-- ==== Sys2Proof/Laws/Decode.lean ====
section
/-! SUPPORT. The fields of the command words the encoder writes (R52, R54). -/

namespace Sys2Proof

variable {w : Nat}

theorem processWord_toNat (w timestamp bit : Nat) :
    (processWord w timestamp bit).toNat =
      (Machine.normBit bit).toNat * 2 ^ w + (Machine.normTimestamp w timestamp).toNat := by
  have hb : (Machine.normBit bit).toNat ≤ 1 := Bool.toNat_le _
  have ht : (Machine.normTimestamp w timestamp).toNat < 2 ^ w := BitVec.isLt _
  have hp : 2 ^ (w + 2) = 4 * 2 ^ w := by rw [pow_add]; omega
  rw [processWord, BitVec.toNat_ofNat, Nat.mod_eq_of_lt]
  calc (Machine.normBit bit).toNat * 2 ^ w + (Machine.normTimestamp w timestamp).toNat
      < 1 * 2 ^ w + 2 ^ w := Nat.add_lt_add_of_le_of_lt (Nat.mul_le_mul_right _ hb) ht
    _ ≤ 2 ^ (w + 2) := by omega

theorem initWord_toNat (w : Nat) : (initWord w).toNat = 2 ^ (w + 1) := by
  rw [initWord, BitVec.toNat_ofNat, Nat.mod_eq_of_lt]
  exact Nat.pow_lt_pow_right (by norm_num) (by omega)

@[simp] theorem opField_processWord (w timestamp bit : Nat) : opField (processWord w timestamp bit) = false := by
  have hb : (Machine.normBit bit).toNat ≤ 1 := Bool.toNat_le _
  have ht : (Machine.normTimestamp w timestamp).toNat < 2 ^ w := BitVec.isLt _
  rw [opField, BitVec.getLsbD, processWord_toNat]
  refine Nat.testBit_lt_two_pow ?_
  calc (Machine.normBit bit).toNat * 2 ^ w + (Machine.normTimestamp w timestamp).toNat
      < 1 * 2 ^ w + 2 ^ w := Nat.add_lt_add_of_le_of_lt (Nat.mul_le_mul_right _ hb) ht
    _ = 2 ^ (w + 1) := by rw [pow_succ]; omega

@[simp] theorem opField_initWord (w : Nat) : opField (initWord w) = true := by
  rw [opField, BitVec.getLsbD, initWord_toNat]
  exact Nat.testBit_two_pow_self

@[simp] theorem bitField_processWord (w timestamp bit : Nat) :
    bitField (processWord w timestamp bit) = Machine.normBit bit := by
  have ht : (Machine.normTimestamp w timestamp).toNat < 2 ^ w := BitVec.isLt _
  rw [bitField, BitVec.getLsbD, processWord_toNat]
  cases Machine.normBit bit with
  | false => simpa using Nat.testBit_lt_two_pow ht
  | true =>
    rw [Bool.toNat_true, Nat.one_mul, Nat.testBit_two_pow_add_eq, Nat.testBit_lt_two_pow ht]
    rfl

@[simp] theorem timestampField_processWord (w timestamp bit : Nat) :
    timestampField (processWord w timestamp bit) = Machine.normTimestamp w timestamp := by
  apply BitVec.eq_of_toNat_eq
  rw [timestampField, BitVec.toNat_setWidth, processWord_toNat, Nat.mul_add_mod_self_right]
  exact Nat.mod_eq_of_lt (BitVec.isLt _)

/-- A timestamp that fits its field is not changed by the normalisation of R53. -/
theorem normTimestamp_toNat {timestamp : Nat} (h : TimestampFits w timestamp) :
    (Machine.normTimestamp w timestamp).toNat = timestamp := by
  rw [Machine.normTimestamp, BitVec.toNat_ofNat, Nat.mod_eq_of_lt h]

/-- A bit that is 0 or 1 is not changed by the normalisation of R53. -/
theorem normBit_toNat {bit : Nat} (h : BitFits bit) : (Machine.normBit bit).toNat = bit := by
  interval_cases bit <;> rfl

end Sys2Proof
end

==

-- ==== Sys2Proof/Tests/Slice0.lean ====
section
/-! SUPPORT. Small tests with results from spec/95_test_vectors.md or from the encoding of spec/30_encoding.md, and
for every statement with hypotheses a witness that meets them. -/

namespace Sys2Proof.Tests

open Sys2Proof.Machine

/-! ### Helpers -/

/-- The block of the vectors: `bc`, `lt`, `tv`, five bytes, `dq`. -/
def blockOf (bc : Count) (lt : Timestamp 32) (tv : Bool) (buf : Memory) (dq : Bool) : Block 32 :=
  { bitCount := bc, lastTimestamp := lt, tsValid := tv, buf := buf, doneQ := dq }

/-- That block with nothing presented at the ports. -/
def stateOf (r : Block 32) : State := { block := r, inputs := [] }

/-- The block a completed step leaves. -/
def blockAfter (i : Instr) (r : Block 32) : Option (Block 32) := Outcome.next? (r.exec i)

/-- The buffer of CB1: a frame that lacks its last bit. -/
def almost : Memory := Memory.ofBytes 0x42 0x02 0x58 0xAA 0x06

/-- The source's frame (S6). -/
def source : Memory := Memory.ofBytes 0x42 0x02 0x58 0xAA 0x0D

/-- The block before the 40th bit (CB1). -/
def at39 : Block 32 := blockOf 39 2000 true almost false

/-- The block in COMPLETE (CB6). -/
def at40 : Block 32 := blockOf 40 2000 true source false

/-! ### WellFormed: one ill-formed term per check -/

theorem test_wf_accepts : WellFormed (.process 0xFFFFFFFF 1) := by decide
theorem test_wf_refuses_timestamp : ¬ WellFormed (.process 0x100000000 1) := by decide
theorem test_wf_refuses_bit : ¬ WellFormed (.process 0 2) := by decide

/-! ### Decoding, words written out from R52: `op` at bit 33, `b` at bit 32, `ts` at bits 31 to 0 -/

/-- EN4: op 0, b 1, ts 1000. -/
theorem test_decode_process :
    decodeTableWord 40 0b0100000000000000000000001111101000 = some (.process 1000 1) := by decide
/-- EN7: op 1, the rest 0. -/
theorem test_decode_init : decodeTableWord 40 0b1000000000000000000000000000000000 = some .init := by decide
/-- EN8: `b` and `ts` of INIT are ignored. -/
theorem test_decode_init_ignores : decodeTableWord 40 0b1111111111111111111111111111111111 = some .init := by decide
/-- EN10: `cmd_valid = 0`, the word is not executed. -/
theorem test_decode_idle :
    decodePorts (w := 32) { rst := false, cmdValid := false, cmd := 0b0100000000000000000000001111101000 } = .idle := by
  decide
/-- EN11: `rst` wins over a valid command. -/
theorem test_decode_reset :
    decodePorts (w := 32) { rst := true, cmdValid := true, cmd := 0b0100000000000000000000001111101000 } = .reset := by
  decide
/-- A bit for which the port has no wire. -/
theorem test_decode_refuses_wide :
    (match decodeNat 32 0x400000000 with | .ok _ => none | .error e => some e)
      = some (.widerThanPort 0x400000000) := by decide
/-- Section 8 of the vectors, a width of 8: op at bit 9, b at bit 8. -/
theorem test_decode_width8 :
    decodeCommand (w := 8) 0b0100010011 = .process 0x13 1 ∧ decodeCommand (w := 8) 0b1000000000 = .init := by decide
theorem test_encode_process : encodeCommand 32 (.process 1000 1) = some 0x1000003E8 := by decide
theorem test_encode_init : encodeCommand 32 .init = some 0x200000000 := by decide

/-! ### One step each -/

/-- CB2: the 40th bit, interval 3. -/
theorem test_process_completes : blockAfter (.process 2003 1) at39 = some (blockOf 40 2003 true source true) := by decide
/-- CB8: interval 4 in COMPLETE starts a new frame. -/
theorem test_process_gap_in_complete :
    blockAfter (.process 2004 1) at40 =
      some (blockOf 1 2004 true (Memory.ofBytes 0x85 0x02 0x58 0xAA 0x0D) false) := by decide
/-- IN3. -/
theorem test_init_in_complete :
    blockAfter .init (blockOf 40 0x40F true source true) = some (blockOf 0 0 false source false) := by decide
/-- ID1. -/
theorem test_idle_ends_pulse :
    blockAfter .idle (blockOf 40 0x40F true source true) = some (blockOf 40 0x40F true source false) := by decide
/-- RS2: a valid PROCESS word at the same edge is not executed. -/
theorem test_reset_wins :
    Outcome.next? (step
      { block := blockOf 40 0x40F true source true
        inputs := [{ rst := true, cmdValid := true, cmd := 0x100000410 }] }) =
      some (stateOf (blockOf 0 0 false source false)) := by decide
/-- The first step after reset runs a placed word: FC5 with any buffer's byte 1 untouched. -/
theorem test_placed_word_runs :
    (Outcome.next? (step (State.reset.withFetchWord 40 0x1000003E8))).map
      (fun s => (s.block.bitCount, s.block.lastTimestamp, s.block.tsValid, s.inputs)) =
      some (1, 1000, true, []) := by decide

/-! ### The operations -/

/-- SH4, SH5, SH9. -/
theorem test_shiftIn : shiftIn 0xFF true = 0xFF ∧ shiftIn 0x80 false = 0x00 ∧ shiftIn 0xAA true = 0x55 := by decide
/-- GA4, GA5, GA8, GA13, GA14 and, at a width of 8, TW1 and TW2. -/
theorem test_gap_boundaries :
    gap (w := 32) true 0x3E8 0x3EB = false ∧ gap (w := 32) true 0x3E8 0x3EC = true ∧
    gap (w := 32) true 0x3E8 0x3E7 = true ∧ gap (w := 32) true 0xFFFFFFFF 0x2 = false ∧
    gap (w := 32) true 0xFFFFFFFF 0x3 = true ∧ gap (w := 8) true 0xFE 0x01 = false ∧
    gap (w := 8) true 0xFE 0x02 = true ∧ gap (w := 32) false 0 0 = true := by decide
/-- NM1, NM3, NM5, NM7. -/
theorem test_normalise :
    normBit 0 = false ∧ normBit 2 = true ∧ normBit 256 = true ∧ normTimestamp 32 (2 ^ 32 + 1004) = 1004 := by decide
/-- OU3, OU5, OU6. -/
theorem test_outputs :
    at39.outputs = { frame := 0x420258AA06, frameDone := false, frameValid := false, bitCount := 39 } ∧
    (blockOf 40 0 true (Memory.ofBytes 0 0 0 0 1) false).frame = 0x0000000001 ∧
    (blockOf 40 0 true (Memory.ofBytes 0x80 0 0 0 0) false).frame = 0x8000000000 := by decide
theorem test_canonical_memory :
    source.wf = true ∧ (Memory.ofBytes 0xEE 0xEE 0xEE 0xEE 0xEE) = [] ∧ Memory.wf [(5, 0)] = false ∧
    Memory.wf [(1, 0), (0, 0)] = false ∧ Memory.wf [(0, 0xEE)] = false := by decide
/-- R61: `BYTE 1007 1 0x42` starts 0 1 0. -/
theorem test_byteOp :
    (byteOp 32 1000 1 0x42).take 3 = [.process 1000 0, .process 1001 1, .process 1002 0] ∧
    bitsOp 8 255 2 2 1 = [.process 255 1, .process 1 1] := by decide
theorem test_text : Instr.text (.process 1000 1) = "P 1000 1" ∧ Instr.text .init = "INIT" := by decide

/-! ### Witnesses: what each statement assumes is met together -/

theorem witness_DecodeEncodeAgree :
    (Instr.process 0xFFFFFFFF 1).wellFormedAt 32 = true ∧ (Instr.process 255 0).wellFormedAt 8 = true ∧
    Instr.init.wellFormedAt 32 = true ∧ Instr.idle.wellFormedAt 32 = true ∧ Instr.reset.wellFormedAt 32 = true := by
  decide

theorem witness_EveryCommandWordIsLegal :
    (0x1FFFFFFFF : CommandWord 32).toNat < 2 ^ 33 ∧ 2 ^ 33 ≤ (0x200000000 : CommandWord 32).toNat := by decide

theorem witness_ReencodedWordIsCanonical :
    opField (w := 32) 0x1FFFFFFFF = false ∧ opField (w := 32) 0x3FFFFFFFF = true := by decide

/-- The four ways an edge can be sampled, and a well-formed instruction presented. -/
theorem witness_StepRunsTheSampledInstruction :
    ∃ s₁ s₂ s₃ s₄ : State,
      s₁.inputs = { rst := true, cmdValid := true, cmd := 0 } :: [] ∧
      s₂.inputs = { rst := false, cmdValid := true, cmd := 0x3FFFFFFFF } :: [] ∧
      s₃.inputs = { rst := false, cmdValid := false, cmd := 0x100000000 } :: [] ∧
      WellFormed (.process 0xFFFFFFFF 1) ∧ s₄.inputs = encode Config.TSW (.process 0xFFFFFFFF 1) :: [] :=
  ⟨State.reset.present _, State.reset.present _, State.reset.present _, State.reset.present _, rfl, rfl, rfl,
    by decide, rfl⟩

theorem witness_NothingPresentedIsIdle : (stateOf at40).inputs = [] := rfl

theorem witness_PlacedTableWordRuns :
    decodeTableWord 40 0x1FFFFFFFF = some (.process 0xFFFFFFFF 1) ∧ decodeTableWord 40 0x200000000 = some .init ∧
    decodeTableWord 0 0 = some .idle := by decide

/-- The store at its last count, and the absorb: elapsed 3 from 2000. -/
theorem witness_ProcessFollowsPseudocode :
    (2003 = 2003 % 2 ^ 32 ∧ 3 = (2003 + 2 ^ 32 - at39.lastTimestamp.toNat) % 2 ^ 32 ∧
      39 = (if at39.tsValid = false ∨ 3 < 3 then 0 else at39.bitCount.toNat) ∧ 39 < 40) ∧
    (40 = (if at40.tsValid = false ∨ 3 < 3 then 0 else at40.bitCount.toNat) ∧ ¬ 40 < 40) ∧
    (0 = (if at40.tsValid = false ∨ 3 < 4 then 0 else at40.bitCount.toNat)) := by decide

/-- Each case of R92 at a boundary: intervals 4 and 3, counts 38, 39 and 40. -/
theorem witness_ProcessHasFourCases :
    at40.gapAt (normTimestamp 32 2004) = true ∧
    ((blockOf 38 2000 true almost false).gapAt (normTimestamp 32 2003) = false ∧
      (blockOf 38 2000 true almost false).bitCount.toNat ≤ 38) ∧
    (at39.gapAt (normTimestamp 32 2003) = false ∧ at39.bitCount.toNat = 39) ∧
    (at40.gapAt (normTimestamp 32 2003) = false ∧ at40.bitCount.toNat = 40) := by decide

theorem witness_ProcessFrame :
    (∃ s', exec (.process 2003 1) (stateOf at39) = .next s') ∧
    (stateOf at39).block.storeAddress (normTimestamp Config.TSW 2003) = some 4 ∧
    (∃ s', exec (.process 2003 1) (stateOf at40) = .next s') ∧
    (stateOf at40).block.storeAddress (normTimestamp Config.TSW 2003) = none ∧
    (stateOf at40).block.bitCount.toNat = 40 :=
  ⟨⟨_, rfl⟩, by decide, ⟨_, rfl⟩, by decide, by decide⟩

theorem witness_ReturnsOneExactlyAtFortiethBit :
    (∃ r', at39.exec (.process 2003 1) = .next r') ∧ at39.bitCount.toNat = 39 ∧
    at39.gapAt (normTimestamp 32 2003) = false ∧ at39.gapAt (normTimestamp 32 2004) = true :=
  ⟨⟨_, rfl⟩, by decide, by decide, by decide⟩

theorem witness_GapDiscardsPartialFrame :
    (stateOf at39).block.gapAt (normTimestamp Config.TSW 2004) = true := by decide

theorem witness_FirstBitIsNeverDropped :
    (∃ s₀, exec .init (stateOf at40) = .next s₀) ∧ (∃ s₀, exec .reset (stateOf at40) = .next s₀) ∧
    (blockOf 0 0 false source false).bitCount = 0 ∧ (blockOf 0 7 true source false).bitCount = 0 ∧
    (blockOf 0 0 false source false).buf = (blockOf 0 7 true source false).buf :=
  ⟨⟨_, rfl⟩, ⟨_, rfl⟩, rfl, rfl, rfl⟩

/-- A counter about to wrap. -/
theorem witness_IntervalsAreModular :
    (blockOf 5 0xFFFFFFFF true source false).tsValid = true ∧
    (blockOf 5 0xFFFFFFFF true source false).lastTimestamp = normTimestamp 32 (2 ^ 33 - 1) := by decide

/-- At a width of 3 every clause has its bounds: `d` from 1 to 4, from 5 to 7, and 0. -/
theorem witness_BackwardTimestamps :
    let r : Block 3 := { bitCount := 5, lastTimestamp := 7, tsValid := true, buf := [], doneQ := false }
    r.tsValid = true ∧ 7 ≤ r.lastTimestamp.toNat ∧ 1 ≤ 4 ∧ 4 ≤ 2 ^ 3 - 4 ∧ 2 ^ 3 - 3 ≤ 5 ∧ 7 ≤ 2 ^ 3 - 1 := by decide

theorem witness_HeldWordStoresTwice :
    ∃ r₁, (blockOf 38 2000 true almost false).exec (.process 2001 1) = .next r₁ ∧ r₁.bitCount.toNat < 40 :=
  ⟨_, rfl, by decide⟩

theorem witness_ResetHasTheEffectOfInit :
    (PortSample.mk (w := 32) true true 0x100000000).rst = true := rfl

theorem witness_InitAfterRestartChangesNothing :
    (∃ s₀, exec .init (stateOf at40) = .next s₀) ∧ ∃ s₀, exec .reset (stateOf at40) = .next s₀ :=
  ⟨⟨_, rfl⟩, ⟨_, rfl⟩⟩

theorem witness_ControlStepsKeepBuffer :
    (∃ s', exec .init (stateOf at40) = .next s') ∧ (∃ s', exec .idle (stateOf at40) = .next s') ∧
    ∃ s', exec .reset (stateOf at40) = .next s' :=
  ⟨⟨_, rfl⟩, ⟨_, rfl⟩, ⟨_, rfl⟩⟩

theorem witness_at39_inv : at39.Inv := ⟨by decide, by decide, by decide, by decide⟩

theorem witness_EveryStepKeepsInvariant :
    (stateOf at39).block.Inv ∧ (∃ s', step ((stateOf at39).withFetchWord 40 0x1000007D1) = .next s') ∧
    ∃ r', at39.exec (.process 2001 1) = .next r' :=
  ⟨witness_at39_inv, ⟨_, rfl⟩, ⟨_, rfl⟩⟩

_Instructions for the task:_ Please determine how many lines in the entries contain the word "storeAddress" and reply with that figure alone.

_Response to this task:_ 2